27 июня с родителями была проведена беседа о плохом поведении их сына. Замечательно! В этом документе было все замечательно. И то, что несчастная одинокая старуха называется «родителями», и то, что с «ними» регулярно проводят беседы о поведении сына, который плевать на «них» хотел, и то, что воспитание несовершеннолетнего уголовника носит рейдовый характер, и то, что последнюю беседу провели, когда он уже неделю сидел в тюрьме. Правда, начальник милиции капитан Стасюнас не знал, что на этот раз поведение Юрониса было совсем плохое. Он просто человека убил.
Надо было ехать в Паневежис…
Я приехала в Паневежис дождливым осенним днем. Не заходя в прокуратуру, я отправилась домой к матери Юрониса.

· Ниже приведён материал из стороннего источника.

/-- With room in the completion list every record that leaves stands in it, oldest first. -/
theorem dropRecords_motion (l : List MoveRecord) : ∀ {s : State}, s.motion.completions.length + l.length ≤ 16 →
    (l.foldl State.dropRecord s).motion = { s.motion with
      completions := s.motion.completions ++ l.map s.droppedFor } := by
  induction l with
  | nil => exact fun _ => by simp
  | cons x l ih =>
    intro s room
    rw [List.length_cons] at room
    have dropped := dropRecord_motion (s := s) (by omega) x
    have same : (s.dropRecord x).droppedFor = s.droppedFor := droppedFor_of_backdrop (dropRecord_backdrop x)
    rw [List.foldl_cons, ih (by rw [dropped]; simp; omega), same, dropped]
    simp

theorem discardQueue_motion (room : s.motion.completions.length + s.motion.queue.length ≤ 16) : s.discardQueue.motion =
    { s.motion with queue := [], completions := s.motion.completions ++ s.motion.queue.map s.droppedFor } := by
  dsimp only [State.discardQueue]
  rw [dropRecords_motion _ room]

/-- The end of the active move with a result that discards the records behind it, at the sequencer (R80, R81). -/
theorem endActive_motion_of_discards (discards : res.discards = true) (ha : s.motion.active = some a)
    (hq : s.motion.queue = r :: rest) (room : s.motion.completions.length + rest.length < 16) :
    (s.endActive res).motion = { s.motion with
      queue := [], active := none, locate := none
      completions := s.motion.completions ++ s.recordFor r a res rest.length :: rest.map s.droppedFor } := by
  have chase : (if a.kind = .chase then s.endChase else s).motion = s.motion ∧
      (if a.kind = .chase then s.endChase else s).backdrop = s.backdrop := by
    split
    · exact ⟨setChase_motion _, endChase_backdrop⟩
    · exact ⟨rfl, rfl⟩
  unfold State.endActive
  rw [ha, hq]
  simp only [discards, if_true]
  generalize (if a.kind = .chase then s.endChase else s) = v at chase ⊢
  obtain ⟨motion, back⟩ := chase
  have freed := (State.freeComp_motion v r.comp).trans motion
  have dropped : ((v.freeComp r.comp).pushCompletion (s.recordFor r a res rest.length)).droppedFor = s.droppedFor :=
    droppedFor_of_backdrop (by rw [pushCompletion_backdrop, freeComp_backdrop, back])
  have pushed : ((v.freeComp r.comp).pushCompletion (s.recordFor r a res rest.length)).motion = { s.motion with
      completions := s.motion.completions ++ [s.recordFor r a res rest.length] } := by
    have fits : s.motion.completions.length < 16 := by omega
    simp only [State.pushCompletion, freed, fits, if_true]
  have record : (⟨r.id, res, s.position.pos, s.timeAt s.position.pos, s.elapsedSince a.start, a.derated, rest.length, false⟩ :
      Completion) = s.recordFor r a res rest.length := rfl
  rw [record]
  generalize (v.freeComp r.comp).pushCompletion (s.recordFor r a res rest.length) = p at dropped pushed
  have ended := discardQueue_motion (s := { p with
    motion := { p.motion with queue := rest, active := none, locate := none }
    zones := { p.zones with descent := false } }) (by simp [pushed]; omega)
  refine ended.trans ?_
  change { p.motion with
    queue := [], active := none, locate := none, completions := p.motion.completions ++ rest.map p.droppedFor } = _
  rw [dropped, pushed]
  simp

theorem recordFor_of_backdrop (h : t.backdrop = s.backdrop) : t.recordFor = s.recordFor := by
  have position : t.position = s.position := field_of_backdrop h (·.position) fun _ => rfl
  have profile : t.profile = s.profile := field_of_backdrop h (·.profile) fun _ => rfl
  have now : t.now = s.now := field_of_backdrop h (·.now) fun _ => rfl
  funext x y z n
  simp only [State.recordFor, State.timeAt, State.frameAt, position, profile, now]

/-! ### Class A faults (R173 to R175) -/

/-- BRAKING at the end of a step: kept with the tape moving, left for FAULT at rest (R175). -/
theorem settle_of_braking_state (h : s.motion.state = .braking) :
    s.settle = (if s.position.atRest = true then s.enter .fault else s).syncLoop := by
  split
  · exact settle_of_braking h ‹_›
  · rename_i moving
    exact settle_of_none (react_none_of_braking h (by simpa using moving))

/-- What BRAKING, entered from a state and settled, comes to. -/
structure State.BrakedFrom (t s : State) : Prop where
  braked      : t.Braked
  state       : t.motion.state = if s.position.atRest = true then .fault else .braking
  brakes      : t.motion.brakeRelease = false
  pinch       : t.motion.pinchCmd = false
  queue       : t.motion.queue = s.motion.queue
  active      : t.motion.active = s.motion.active
  completions : t.motion.completions = s.motion.completions
  faults      : Group.faults.Same s t
  ports       : s.motion.state ≠ .playing → ∀ l, t.port l = s.port l

theorem settle_enter_braking (s : State) : (s.enter .braking).settle.BrakedFrom s := by
  have entered : (s.enter .braking).motion.state = .braking := by rw [enter_motion]
  have position : (s.enter .braking).position = s.position := field_of_backdrop (enter_backdrop _) (·.position) fun _ => rfl
  have braked : (if s.position.atRest = true then (s.enter .braking).enter .fault else s.enter .braking).syncLoop.Braked := by
    split
    · exact enter_syncLoop_braked rfl
    · exact enter_syncLoop_braked rfl
  have latched : Group.faults.Same s (s.enter .braking) := enter_latched (by decide)
  have faults : Group.faults.Same s
      (if s.position.atRest = true then (s.enter .braking).enter .fault else s.enter .braking).syncLoop := by
    rw [Group.Same, syncLoop_faults]
    split
    · exact Group.same_trans (g := .faults) latched (enter_latched (by decide))
    · exact latched
  have ports (driven : s.motion.state ≠ .playing) (l : Link) :
      (if s.position.atRest = true then (s.enter .braking).enter .fault else s.enter .braking).syncLoop.port l = s.port l := by
    rw [syncLoop_port]
    have first := (enter_keeps (x := .braking) driven (by decide)).2 l
    split
    · exact ((enter_keeps (x := .fault) (by rw [entered]; decide) (by decide)).2 l).trans first
    · exact first
  rw [settle_of_braking_state entered, position]
  refine ⟨braked, ?_, ?_, ?_, ?_, ?_, ?_, faults, ports⟩
  all_goals
    rw [syncLoop_motion]
    split <;> simp [enter_motion, Transport.braked]

theorem latchFault_classA (hk : k.class = .a) (fresh : k ∉ s.faults.set) (moves : s.motion.state ≠ .braking)
    (free : s.motion.state ≠ .fault) : s.latchFault k = (s.faulted k).faultEnded.enter .braking := by
  have state : (s.faulted k).motion.state = s.motion.state := by rw [faulted_motion]
  rw [latchFault_fresh fresh, hk, faultRequest_a (state.trans_ne moves) (state.trans_ne free)]

theorem faulted_backdrop (k : FaultKind) : (s.faulted k).backdrop = s.backdrop := by
  have triggered (v : State) : v.faultTrigger.backdrop = v.backdrop := by
    unfold State.faultTrigger
    split
    · exact captureTrigger_backdrop
    · rfl
  exact (triggered _).trans (report_backdrop ..)

theorem freeComp_port (i : Option Nat) (l : Link) : (s.freeComp i).port l = s.port l := by
  cases i <;> cases l <;> rfl

/-- The FAULT event in the notice link's table; the other link's table has nothing of it (R173). -/
theorem faulted_reported (k : FaultKind) :
    (s.faulted k).port s.noticeLink = (s.port s.noticeLink).offer .fault k.ctorIdx s.position.pos := by
  have triggered (v : State) (l : Link) : v.faultTrigger.port l = v.port l := by
    unfold State.faultTrigger State.captureTrigger
    split
    · split
      · exact (freeComp_port ..).trans (by cases l <;> rfl)
      · rfl
    · rfl
  unfold State.faulted
  rw [triggered]
  exact report_reported (s := { s with faults := _ }) .fault k.num

theorem faultEnded_backdrop : s.faultEnded.backdrop = s.backdrop := by
  unfold State.faultEnded
  split
  · exact (sizingDone_backdrop _).trans (endAll_backdrop _)
  · exact endAll_backdrop _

Тесный маленький двор, старый дом с залитыми водой подслеповатыми окошками. Я постучала в дверь, обитую рваной клеенкой.
— Кто там? — спросил за дверью надтреснутый женский голос.
— Следователь из Москвы, — сказала я и потянула за ручку.
Дверь послушно растворилась. Седая морщинистая женщина с испугом смотрела на меня. И мне на мгновение вдруг стало совестно, что я еще молодая и совсем здоровая. Такая была эта женщина немощная, серая, усталая. Вся она состояла из одних суставов, будто позвоночник, все прямые кости из нее вынули, и только одна дряблая, слабая оболочка невесть как держалась вертикально.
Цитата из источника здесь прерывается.